Data sources and searches

We completed a systematic review according to the Preferred Reporting Items for Systematic Review and Meta-analyses (PRISMA) guidelines [12]. We searched MEDLINE, PubMed, Cochrane Library, and Embase from January 1, 2007 to July 1, 2018 for RCTs, comparing CCTA to ST for suspected underlying CAD in patients who presented with CP. We combined search terms using the Boolean operator OR. Our search strategy included (Coronary Computed Tomography Angiography) OR (CCTA) OR (Coronary CTA) OR (Coronary CT Angiography). Due to the advancement in multislice CT technology, we only included studies performed after 2007. After duplicates were removed, a total of 405 studies were identified.

Study selection

Three reviewers (W.J.S., W.A., and M.S.R.) reviewed the abstracts and selected 59 articles for a full review. A total of 16 RCTs met the predefined inclusion criteria for qualitative and quantitative analysis comparing CCTA to ST: myocardial perfusion imaging or scan, stress electrocardiogram (bicycle or treadmill), stress echocardiogram, pharmacologic nuclear scan, graded exercise testing, and pharmacologic ST (Figure 1) [13-28].

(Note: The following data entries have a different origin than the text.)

/-- What a build sent stands in `TXBUF` from byte 0 on (R18). -/
theorem spellsAt_txByte_send (s : State) (bytes : List Byte) : SpellsAt (s.send bytes).txByte 0 bytes := by
  apply List.ext_getElem
  · simp
  · intro k hk _
    simp [State.txByte_send, hk]

/-- A word sent for three phases puts its high and its low byte at each of three places (R47). -/
theorem spellsAt_phaseWords {c : Config.Built} {w : Word} {tx : Nat → Byte} {off : Nat}
    (h : SpellsAt tx off (phaseWords c.val w)) {p j : Nat} (hp : p < 3) (hj : j = off + 2 * p + 1) :
    [tx (off + 2 * p), tx j] = [BitVec.ofNat 8 (w.toNat / 256), BitVec.ofNat 8 w.toNat] := by
  simp only [phaseWords_eq, spellsAt_cons, Nat.add_assoc, Nat.reduceAdd] at h
  obtain ⟨h0, h1, h2, h3, h4, h5, -⟩ := h
  subst hj
  interval_cases p
  · simp [h0, h1]
  · simp [h2, h3, Nat.add_assoc]
  · simp [h4, h5, Nat.add_assoc]

/-! #### The set-output frame (R47, R66) -/

/-- `ScaledTo` says what the scaler computes (R58, R59). -/
theorem scaledTo_iff {cfg : Config} {x : ℚ} {c : Fin 4} {n : ℤ} :
    ScaledTo cfg x c n ↔ c = classOf cfg.scaleBuckets x ∧
      n = roundS cfg.scaleRound (x * scaleOf cfg.scaleBuckets (classOf cfg.scaleBuckets x)) := by
  have hround : ∀ y : ℚ,
      ⌊y + (if cfg.scaleRound = .nearest then 1 / 2 else 0)⌋ = roundS cfg.scaleRound y := by
    intro y
    cases cfg.scaleRound <;> simp [roundS]
  unfold ScaledTo
  rw [hround]
  constructor
  · rintro ⟨rfl, rfl⟩
    exact ⟨rfl, rfl⟩
  · rintro ⟨rfl, rfl⟩
    exact ⟨rfl, rfl⟩

/-- The two bytes of a word that holds an integer are those of the integer. -/
theorem bytes_of_ofInt (n : ℤ) :
    BitVec.ofNat 8 ((BitVec.ofInt 16 n).toNat / 256) = BitVec.ofInt 8 (n / 256) ∧
    BitVec.ofNat 8 (BitVec.ofInt 16 n).toNat = BitVec.ofInt 8 n := by
  constructor
  · exact BitVec.eq_of_toNat_eq (by simp; omega)
  · exact BitVec.eq_of_toNat_eq (by simp; omega)

/-- The word of a quantity that scales without error. -/
theorem scaleWord_eq_ok {cfg : Config} {operand : OperandIx} {x : ℚ} {c : Fin 4} {n : ℤ} {v : Word × Fin 4}
    (hx : ScaledTo cfg x c n) (h : scaleWord cfg operand x = .ok v) : v = (BitVec.ofInt 16 n, c) := by
  obtain ⟨rfl, rfl⟩ := scaledTo_iff.1 hx
  rcases scaleWord_cases cfg operand x with ⟨-, he⟩ | ⟨-, -, he⟩ | ⟨-, -, hok⟩
  · cases he.symm.trans h
  · cases he.symm.trans h
  · exact (Except.ok.inj (hok.symm.trans h)).symm

/-- An operation that reports no error has completed (R16, R95). -/
theorem State.ok_of_err_finish {s : State} {x : Except OpError State} (h : (s.finish x).err = 0#4) :
    ∃ u, x = .ok u := by
  cases x with
  | ok u => exact ⟨u, rfl⟩
  | error e =>
    rw [State.finish_error, State.err_raise] at h
    exact absurd h (errorCode_ne_zero e)

/-- A `BUILD_SET_OUTPUT` that reports no error has scaled both quantities and sent the frame (R66). -/
theorem exec_buildSetOutput_completed {s t : State} {cv ci : Fin 4} {nv ni : ℤ}
    (hv : ScaledTo s.cfg.val (physVal s.a[0]) cv nv) (hi : ScaledTo s.cfg.val (physVal s.a[1]) ci ni)
    (hexec : exec .buildSetOutput s = .next t) (herr : t.err = 0#4) :
    t.txlen.toNat = s.cfg.val.setLen ∧
    SpellsAt t.txByte 0 (setOutputFrame s.cfg.val (BitVec.ofInt 16 nv) (BitVec.ofInt 16 ni)
      (pfWord s.cfg.val (s.operand 2 8))) := by
  obtain rfl := Host.Outcome.next.inj hexec
  obtain ⟨u, hu⟩ := State.ok_of_err_finish herr
  rw [hu, State.finish_ok]
  cases hwv : scaleWord s.cfg.val .a0 (physVal s.a[0]) with
  | error e =>
    rw [hwv] at hu
    cases hu
  | ok v =>
    cases hwi : scaleWord s.cfg.val .a1 (physVal s.a[1]) with
    | error e =>
      rw [hwv, hwi] at hu
      cases hu
    | ok w =>
      rw [hwv, hwi, scaleWord_eq_ok hv hwv, scaleWord_eq_ok hi hwi] at hu
      obtain rfl := Except.ok.inj hu
      refine ⟨?_, spellsAt_txByte_send s _⟩
      rw [State.complete_txlen, toNat_txlen_send (by simp [setOutputFrame_length]), setOutputFrame_length]

/-- The parts of the set-output frame, each behind the parts before it (R47). -/
theorem spellsAt_setOutputFrame {c : Config.Built} {wv wi wp : Word} {tx : Nat → Byte}
    (h : SpellsAt tx 0 (setOutputFrame c.val wv wi wp)) :
    SpellsAt tx 0 c.val.preamble ∧ SpellsAt tx 5 c.val.frameId ∧ SpellsAt tx 6 c.val.cmd ∧
    SpellsAt tx (6 + c.val.cmdLen) (phaseWords c.val wv) ∧
    SpellsAt tx (12 + c.val.cmdLen) (phaseWords c.val wi) ∧
    SpellsAt tx (18 + c.val.cmdLen) (phaseWords c.val wp) ∧
    SpellsAt tx (24 + c.val.cmdLen) c.val.tail ∧
    SpellsAt tx (24 + c.val.cmdLen + c.val.tailLen)
      (trailerOf c.val ((List.range (24 + c.val.cmdLen + c.val.tailLen)).map tx)) := by
  obtain ⟨hpreamble, hframeId, hcmd, htail, -⟩ := c.lengths
  have hbodyLen : (setOutputBody c.val wv wi wp).length = 24 + c.val.cmdLen + c.val.tailLen := by
    have hlen := setOutputBody_length c wv wi wp
    rw [c.setLen_eq] at hlen
    omega
  obtain ⟨hbody, htrailer⟩ := spellsAt_append.1 h
  have hbytes : setOutputBody c.val wv wi wp = (List.range (24 + c.val.cmdLen + c.val.tailLen)).map tx := by
    rw [← hbodyLen, List.range_eq_range']
    exact hbody
  rw [← hbytes]
  rw [hbodyLen, Nat.zero_add] at htrailer
  simp only [setOutputBody, spellsAt_append, List.length_append, hpreamble, hframeId, hcmd,
    phaseWords_length] at hbody
  obtain ⟨⟨⟨⟨⟨⟨h1, h2⟩, h3⟩, h4⟩, h5⟩, h6⟩, h7⟩ := hbody
  exact ⟨h1, h2, h3, h4.offset_eq (by omega), h5.offset_eq (by omega), h6.offset_eq (by omega),
    h7.offset_eq (by omega), htrailer⟩

/-- Settles O24: the frame stands in `TXBUF` from byte 0, and each field in it behind the fields before it. -/
theorem setOutputFieldOffsets : Obligations.SetOutputFieldOffsets := by
  intro s t xv xi cv ci nv ni l m hxv hxi hv hi hl hm hexec herr
  have hunit : ∀ v : Reg64, (v.toInt : ℚ) / 10 ^ 8 = physVal v := fun v =>
    (quantisationOfQuantities.1 v).symm
  rw [hxv, hunit] at hv
  rw [hxi, hunit] at hi
  obtain ⟨hlen, hframe⟩ := exec_buildSetOutput_completed hv hi hexec herr
  obtain ⟨hpreambleLen, hframeIdLen, hcmdLen, htailLen, -⟩ := s.cfg.lengths
  obtain ⟨hpreamble, hframeId, hcmd, hV, hI, hP, htail, htrailer⟩ := spellsAt_setOutputFrame hframe
  subst hl hm
  refine ⟨hlen.trans s.cfg.setLen_eq, fun k hk => ?_, hframeId.eq_singleton hframeIdLen, fun k hk => ?_,
    fun p hp => ⟨?_, ?_, ?_⟩, fun k hk => ?_, htrailer.eq_pair (trailerOf_length _ _) (by omega)⟩
  · rw [hpreamble.getElem? (by omega), Nat.zero_add]
  · exact hcmd.getElem? (by omega)
  · rw [spellsAt_phaseWords hV hp (by omega), (bytes_of_ofInt nv).1, (bytes_of_ofInt nv).2]
  · rw [spellsAt_phaseWords hI hp (by omega), (bytes_of_ofInt ni).1, (bytes_of_ofInt ni).2]
  · exact spellsAt_phaseWords hP hp (by omega)
  · exact htail.getElem? (by omega)

/-! #### The lanes of a parse (R69, R71) -/

/-- Where the results of phase `p` stand (R69). -/
theorem responseResults_getElem? (s : State) (p : Fin 3) :
    (responseResults s)[(p : Nat)]? = some (laneV s p) ∧
    (responseResults s)[3 + (p : Nat)]? = some (laneI s p) ∧
    (responseResults s)[6 + (p : Nat)]? = some (BitVec.ofNat 64 (laneRaw s p)) ∧
    (responseResults s)[9 + (p : Nat)]? = some ((labelCode (laneLabel s p)).setWidth 64) := by
  fin_cases p <;> exact ⟨rfl, rfl, rfl, rfl⟩

/-- A parse that reports no error has written its twelve results (R69). -/
theorem exec_parseOutputResponse_completed {s t : State} (hexec : exec .parseOutputResponse s = .next t)
    (herr : t.err = 0#4) : t.r = responseResults s := by
  obtain rfl := Host.Outcome.next.inj hexec
  obtain ⟨u, hu⟩ := State.ok_of_err_finish herr
  rw [hu, State.finish_ok]
  split at hu
  · cases hu
  · split at hu
    · cases hu
    · rw [← Except.ok.inj hu, State.complete_r]

section
variable {s s' : State} (hcfg : s.cfg = s'.cfg) (p : Fin 3)
include hcfg

/-- A lane is a function of the configuration and of its own field's bytes (R49, R71). -/
theorem laneV_congr (h : ∀ k < s.cfg.val.respWV,
    s.rxByte (s.cfg.val.respOffV[p] + k) = s'.rxByte (s.cfg.val.respOffV[p] + k)) : laneV s p = laneV s' p := by
  rw [laneV, State.memRead_congr h, hcfg, laneV]

theorem laneI_congr (h : ∀ k < s.cfg.val.respWI,
    s.rxByte (s.cfg.val.respOffI[p] + k) = s'.rxByte (s.cfg.val.respOffI[p] + k)) : laneI s p = laneI s' p := by
  rw [laneI, State.memRead_congr h, hcfg, laneI]

theorem laneRaw_congr (h : ∀ k < s.cfg.val.respWPf,
    s.rxByte (s.cfg.val.respOffPf[p] + k) = s'.rxByte (s.cfg.val.respOffPf[p] + k)) :
    laneRaw s p = laneRaw s' p := by
  rw [laneRaw, State.memRead_congr h, hcfg, laneRaw]

end

/-- Settles O40: lane by lane, from the field's bytes to its result registers. -/
theorem parseLanesSeeOnlyTheirField : Obligations.ParseLanesSeeOnlyTheirField := by
  intro s s' t t' p hcfg hexec hexec' herr herr'
  obtain ⟨hV, hI, hraw, hlabel⟩ := responseResults_getElem? s p
  obtain ⟨hV', hI', hraw', hlabel'⟩ := responseResults_getElem? s' p
  rw [exec_parseOutputResponse_completed hexec herr, exec_parseOutputResponse_completed hexec' herr',
    hV, hI, hraw, hlabel, hV', hI', hraw', hlabel']
  refine ⟨fun h => ?_, fun h => ?_, fun h => ?_⟩
  · rw [laneV_congr hcfg p h]
  · rw [laneI_congr hcfg p h]
  · rw [laneLabel, laneLabel, laneRaw_congr hcfg p h, hcfg]
    exact ⟨rfl, rfl⟩

/-! #### Operation codes (R42 to R44) -/

/-- Settles O20: each byte of the map is the code of its operation. -/
theorem codesReadAsTheMapSays : Obligations.CodesReadAsTheMapSays :=
  ⟨decode_encode .scaleToFixed, decode_encode .fixedToScale, decode_encode .pfToCode, decode_encode .decodePf,
    decode_encode .buildSetOutput, decode_encode .buildPoll, decode_encode .parseOutputResponse,
    decode_encode .wireAddr, decode_encode .buildRead, decode_encode .parseRead, decode_encode .combinePair,
    decode_encode .scaleSingle, decode_encode .buildWrite, decode_encode .tc16Encode⟩

/-- Settles O21: a byte that decodes is a code, and a code decodes to its own operation. -/
theorem decodeAndEncodeAgree : Obligations.DecodeAndEncodeAgree := by
  intro c i
  constructor
  · intro h
    rcases decode_cases c with hreserved | ⟨j, hj, rfl⟩
    · cases hreserved.symm.trans h
    · rw [Except.ok.inj (hj.symm.trans h)]
  · rintro rfl
    exact decode_encode i

/-- Which bytes are reserved codes (R44). -/
theorem decode_eq_error_iff (c : Byte) : decode c = .error (.reservedOpcode c) ↔
    c.toNat = 0x00 ∨ (0x05 ≤ c.toNat ∧ c.toNat ≤ 0x0F) ∨ (0x13 ≤ c.toNat ∧ c.toNat ≤ 0x1F) ∨
      (0x27 ≤ c.toNat ∧ c.toNat ≤ 0xFF) := by
  revert c
  decide +kernel

/-- Settles O22: serving a reserved code raises `IllegalOp`, and every byte outside the ranges decodes. -/
theorem reservedCodesEndInIllegalOp : Obligations.ReservedCodesEndInIllegalOp := by
  intro c
  rw [← decode_eq_error_iff]
  refine ⟨fun hreserved s rest hhost => ?_, fun hcode => ?_⟩
  · rw [step_cons hhost, serve]
    simp [startOp, hreserved, State.raise_eq, errorCode, errorInfo]
  · obtain ⟨i, hi, -⟩ := (decode_cases c).resolve_left hcode
    exact ⟨i, hi⟩

end Sys2Proof.Machine

/-! ### Proofs for 40_value_scaler.md: classes and rounding, the four operations, and the round trip -/

namespace Sys2Proof.Machine

/-! #### Magnitude classes and scale factors at the decided default (R58) -/

/-- The four classes at the default boundaries, with the interval of each. -/
theorem classOf_default_cases (x : ℚ) :
    (x < 10 ∧ classOf {} x = 0) ∨ (10 ≤ x ∧ x < 100 ∧ classOf {} x = 1) ∨
    (100 ≤ x ∧ x < 1000 ∧ classOf {} x = 2) ∨ (1000 ≤ x ∧ classOf {} x = 3) := by
  unfold classOf
  split_ifs with hten hhundred hthousand
  · exact .inl ⟨hten, rfl⟩
  · exact .inr (.inl ⟨not_lt.1 hten, hhundred, rfl⟩)
  · exact .inr (.inr (.inl ⟨not_lt.1 hhundred, hthousand, rfl⟩))
  · exact .inr (.inr (.inr ⟨not_lt.1 hthousand, rfl⟩))

/-- The default factors, by class. -/
theorem scaleOf_default :
    scaleOf {} 0 = 1000 ∧ scaleOf {} 1 = 100 ∧ scaleOf {} 2 = 10 ∧ scaleOf {} 3 = 1 := by
  simp [scaleOf]

/-- No default factor is zero. -/
theorem scaleOf_default_pos (c : Fin 4) : 0 < scaleOf {} c := by
  fin_cases c <;> simp [scaleOf]

/-- The factor of a class makes up for its upper boundary: four digits before rounding. -/
theorem mul_scaleOf_default_lt {x : ℚ} (h : x < 1000) : x * scaleOf {} (classOf {} x) < 10000 := by
  obtain ⟨h0, h1, h2, -⟩ := scaleOf_default
  rcases classOf_default_cases x with ⟨hx, hc⟩ | ⟨-, hx, hc⟩ | ⟨-, hx, hc⟩ | ⟨hx, -⟩
  · rw [hc, h0]
    linarith
  · rw [hc, h1]
    linarith
  · rw [hc, h2]
    linarith
  · exact absurd h (not_lt.2 hx)

/-- Settles O25: the four intervals of the classes exclude each other. -/
theorem defaultBucketsCountDigits : Obligations.DefaultBucketsCountDigits := by
  intro x _
  obtain ⟨h0, h1, h2, h3⟩ := scaleOf_default
  have hcases := classOf_default_cases x
  refine ⟨?_, ?_, ?_, ?_, h0, h1, h2, h3, mul_scaleOf_default_lt⟩ <;> grind

/-! #### Rounding (R59) -/

/-- Both modes keep an integer. -/
theorem roundS_intCast (mode : ScaleRound) (z : ℤ) : roundS mode z = z := by
  cases mode with
  | nearest =>
    rw [roundS, Int.floor_eq_iff]
    constructor <;> linarith
  | truncate => exact Int.floor_intCast z

/-- Both modes keep a quantity that is not negative so. -/
theorem roundS_nonneg (mode : ScaleRound) {y : ℚ} (hy : 0 ≤ y) : 0 ≤ roundS mode y := by
  cases mode with
  | nearest => exact Int.floor_nonneg.2 (by linarith)
  | truncate => exact Int.floor_nonneg.2 hy

/-- Scaling, rounding to nearest and scaling back moves a quantity by at most half a step. -/
theorem abs_roundS_nearest_div_sub_le (x : ℚ) {k : ℚ} (hk : 0 < k) :
    |roundS .nearest (x * k) / k - x| ≤ 1 / (2 * k) := by
  have hle : (roundS .nearest (x * k) : ℚ) ≤ x * k + 1 / 2 := Int.floor_le _
  have hlt : x * k + 1 / 2 < roundS .nearest (x * k) + 1 := Int.lt_floor_add_one _
  have habs : |(roundS .nearest (x * k) : ℚ) - x * k| ≤ 1 / 2 := abs_le.2 ⟨by linarith, by linarith⟩
  calc |roundS .nearest (x * k) / k - x|
      = |(roundS .nearest (x * k) : ℚ) - x * k| / k := by
        rw [← abs_of_pos hk, ← abs_div, abs_of_pos hk, sub_div, mul_div_cancel_right₀ _ hk.ne']
    _ ≤ 1 / 2 / k := by gcongr
    _ = 1 / (2 * k) := div_div ..

/-- Scaling, truncating and scaling back lowers a quantity by less than a step. -/
theorem sub_roundS_truncate_div_bounds (x : ℚ) {k : ℚ} (hk : 0 < k) :
    0 ≤ x - roundS .truncate (x * k) / k ∧ x - roundS .truncate (x * k) / k < 1 / k := by
  have hle : (roundS .truncate (x * k) : ℚ) ≤ x * k := Int.floor_le _
  have hlt : x * k < roundS .truncate (x * k) + 1 := Int.lt_floor_add_one _
  have hstep : x - roundS .truncate (x * k) / k = (x * k - roundS .truncate (x * k)) / k := by
    rw [sub_div, mul_div_cancel_right₀ _ hk.ne']
  rw [hstep]
  exact ⟨div_nonneg (by linarith) hk.le, by gcongr; linarith⟩

/-! #### `SCALE_TO_FIXED` (R60) -/

/-- An integer that fits a word is the same number in a word and in a register. -/
theorem setWidth_ofInt_word {n : ℤ} (h0 : 0 ≤ n) (hn : n ≤ 65535) :
    (BitVec.ofInt 16 n).setWidth 64 = BitVec.ofInt 64 n := by
  lift n to ℕ using h0
  rw [ofInt_natCast, ofInt_natCast]
  exact BitVec.eq_of_toNat_eq (by simp; omega)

Figure 1. PRISMA 2009 study flow diagram.

Figure 1

 PRISMA, preferred reporting items for systematic reviews and meta-analyses; RCT, randomized control trial; CCTA, coronary computed tomography angiography; ST, stress testing.

Inclusion criteria

We used the following inclusion criteria: prospective RCTs, RCTs comparing CCTA to ST after CP, age ≥ 18 years, study population ≥ 50 patients, and follow-up ≥ four weeks.

Data extraction and quality assessment

W.J.S., M.S.R., and W.A. extracted data into predefined fields on a Microsoft Excel sheet for baseline characteristics and study outcomes. W.J.S. cross-checked the data and made the necessary corrections. All three reviewers discussed the revisions and agreed to the final entry.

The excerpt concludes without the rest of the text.